**What you have to do**
Lines of the material that include the string "field" should be returned.

**Input data**
===============

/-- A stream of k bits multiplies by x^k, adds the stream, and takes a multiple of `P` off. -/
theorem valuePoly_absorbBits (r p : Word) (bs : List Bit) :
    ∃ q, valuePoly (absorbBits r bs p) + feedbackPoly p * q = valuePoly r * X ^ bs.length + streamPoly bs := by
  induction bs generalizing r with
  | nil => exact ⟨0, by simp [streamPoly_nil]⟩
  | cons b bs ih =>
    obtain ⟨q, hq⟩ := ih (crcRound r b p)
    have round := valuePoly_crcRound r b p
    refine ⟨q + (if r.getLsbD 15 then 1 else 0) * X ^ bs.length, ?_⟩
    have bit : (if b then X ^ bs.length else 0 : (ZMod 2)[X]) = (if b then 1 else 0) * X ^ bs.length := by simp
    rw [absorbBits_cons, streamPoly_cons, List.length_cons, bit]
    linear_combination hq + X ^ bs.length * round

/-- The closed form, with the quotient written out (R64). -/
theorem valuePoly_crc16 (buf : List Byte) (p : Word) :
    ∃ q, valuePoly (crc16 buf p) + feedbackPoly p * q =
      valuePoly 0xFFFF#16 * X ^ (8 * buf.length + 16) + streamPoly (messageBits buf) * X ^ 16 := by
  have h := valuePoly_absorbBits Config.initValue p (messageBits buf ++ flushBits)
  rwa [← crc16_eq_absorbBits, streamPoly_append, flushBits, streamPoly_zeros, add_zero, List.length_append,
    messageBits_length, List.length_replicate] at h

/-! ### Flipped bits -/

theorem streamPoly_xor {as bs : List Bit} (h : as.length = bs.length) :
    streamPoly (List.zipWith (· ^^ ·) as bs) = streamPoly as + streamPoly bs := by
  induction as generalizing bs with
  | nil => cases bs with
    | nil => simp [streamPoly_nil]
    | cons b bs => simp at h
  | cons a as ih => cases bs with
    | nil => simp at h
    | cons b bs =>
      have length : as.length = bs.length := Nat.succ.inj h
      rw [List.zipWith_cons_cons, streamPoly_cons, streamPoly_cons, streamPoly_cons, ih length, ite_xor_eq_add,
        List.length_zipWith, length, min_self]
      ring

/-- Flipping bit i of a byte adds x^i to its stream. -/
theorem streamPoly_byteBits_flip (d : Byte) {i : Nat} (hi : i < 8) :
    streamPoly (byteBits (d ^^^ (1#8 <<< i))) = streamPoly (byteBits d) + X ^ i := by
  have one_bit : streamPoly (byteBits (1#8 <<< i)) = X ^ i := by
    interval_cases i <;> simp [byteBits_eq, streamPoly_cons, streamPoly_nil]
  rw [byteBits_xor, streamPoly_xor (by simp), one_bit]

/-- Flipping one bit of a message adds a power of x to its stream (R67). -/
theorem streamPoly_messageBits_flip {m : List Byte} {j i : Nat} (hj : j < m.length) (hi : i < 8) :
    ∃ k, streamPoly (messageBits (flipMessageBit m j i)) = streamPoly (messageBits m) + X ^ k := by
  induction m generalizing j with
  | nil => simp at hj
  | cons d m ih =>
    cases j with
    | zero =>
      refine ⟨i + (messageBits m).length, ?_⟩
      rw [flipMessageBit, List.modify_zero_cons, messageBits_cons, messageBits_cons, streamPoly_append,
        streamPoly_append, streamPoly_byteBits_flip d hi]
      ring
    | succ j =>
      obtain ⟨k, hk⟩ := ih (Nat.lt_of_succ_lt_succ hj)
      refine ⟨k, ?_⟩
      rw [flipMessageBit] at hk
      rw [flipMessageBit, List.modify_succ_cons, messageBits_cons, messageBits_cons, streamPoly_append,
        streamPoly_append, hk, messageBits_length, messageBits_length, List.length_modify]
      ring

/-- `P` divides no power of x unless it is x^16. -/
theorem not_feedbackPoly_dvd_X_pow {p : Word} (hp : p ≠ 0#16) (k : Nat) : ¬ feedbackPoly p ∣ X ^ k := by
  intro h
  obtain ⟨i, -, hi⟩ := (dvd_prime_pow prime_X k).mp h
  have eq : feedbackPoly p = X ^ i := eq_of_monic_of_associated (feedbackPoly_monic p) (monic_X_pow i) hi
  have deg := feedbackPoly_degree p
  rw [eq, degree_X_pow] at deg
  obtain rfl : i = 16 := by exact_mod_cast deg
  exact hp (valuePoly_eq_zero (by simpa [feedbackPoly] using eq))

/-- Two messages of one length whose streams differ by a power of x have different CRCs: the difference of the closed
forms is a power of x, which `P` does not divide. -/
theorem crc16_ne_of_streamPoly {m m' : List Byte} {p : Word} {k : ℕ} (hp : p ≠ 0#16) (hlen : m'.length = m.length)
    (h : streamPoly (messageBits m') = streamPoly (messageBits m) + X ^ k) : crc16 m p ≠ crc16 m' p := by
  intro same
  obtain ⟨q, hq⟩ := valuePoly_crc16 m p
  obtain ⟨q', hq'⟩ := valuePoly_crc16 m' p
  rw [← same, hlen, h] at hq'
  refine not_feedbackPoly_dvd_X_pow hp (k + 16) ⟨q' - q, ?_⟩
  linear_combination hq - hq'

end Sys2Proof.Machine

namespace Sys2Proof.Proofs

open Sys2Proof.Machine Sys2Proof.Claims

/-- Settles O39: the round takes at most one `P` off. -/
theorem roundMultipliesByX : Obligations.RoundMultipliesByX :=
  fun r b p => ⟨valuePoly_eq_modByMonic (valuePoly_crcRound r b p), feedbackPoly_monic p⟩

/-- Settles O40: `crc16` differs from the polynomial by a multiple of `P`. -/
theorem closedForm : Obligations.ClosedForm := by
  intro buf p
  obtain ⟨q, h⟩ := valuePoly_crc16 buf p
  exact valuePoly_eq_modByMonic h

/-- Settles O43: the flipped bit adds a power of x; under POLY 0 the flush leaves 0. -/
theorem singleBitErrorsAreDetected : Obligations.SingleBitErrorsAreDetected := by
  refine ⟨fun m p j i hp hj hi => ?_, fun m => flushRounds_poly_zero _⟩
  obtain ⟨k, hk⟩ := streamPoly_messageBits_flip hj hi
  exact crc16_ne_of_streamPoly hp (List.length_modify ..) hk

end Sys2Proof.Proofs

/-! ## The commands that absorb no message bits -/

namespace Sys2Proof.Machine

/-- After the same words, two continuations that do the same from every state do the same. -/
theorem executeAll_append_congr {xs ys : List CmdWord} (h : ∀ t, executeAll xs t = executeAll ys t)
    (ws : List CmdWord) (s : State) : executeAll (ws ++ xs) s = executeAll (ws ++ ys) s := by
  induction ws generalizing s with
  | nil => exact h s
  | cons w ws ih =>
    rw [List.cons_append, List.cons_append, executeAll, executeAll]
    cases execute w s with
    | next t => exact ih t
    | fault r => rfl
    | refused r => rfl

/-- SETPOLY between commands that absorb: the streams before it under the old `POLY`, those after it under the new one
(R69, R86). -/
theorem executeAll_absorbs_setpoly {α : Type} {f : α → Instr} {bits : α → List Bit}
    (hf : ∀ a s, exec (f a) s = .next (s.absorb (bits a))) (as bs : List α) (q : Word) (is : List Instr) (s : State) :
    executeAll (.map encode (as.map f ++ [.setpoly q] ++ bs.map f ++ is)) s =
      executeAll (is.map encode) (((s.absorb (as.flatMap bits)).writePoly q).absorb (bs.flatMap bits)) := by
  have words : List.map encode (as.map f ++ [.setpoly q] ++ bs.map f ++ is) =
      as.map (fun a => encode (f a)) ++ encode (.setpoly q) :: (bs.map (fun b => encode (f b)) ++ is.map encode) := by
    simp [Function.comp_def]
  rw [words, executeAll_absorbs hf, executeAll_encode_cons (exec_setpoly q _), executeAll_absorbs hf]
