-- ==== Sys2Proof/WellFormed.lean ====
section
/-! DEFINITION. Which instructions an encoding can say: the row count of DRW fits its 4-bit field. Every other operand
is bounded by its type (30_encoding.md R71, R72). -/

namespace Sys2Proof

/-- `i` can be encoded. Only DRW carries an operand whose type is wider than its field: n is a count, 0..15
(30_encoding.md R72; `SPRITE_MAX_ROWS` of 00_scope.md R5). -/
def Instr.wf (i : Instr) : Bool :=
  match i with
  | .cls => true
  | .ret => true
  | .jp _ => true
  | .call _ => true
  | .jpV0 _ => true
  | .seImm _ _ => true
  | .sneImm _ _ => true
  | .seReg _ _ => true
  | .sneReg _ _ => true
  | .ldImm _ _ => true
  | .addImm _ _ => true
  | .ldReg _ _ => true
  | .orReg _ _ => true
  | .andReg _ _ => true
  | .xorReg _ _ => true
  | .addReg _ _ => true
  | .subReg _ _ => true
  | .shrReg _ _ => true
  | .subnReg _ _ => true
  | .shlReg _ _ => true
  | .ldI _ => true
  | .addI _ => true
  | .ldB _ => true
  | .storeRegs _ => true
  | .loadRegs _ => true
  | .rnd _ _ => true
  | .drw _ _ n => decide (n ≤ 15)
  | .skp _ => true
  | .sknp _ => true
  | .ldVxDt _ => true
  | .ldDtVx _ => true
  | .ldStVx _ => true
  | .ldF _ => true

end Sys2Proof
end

===============

**Response for this exercise**
/-! DEFINITION. Which instructions an encoding can say: the row count of DRW fits its 4-bit field. Every other operand
/-- `i` can be encoded. Only DRW carries an operand whose type is wider than its field: n is a count, 0..15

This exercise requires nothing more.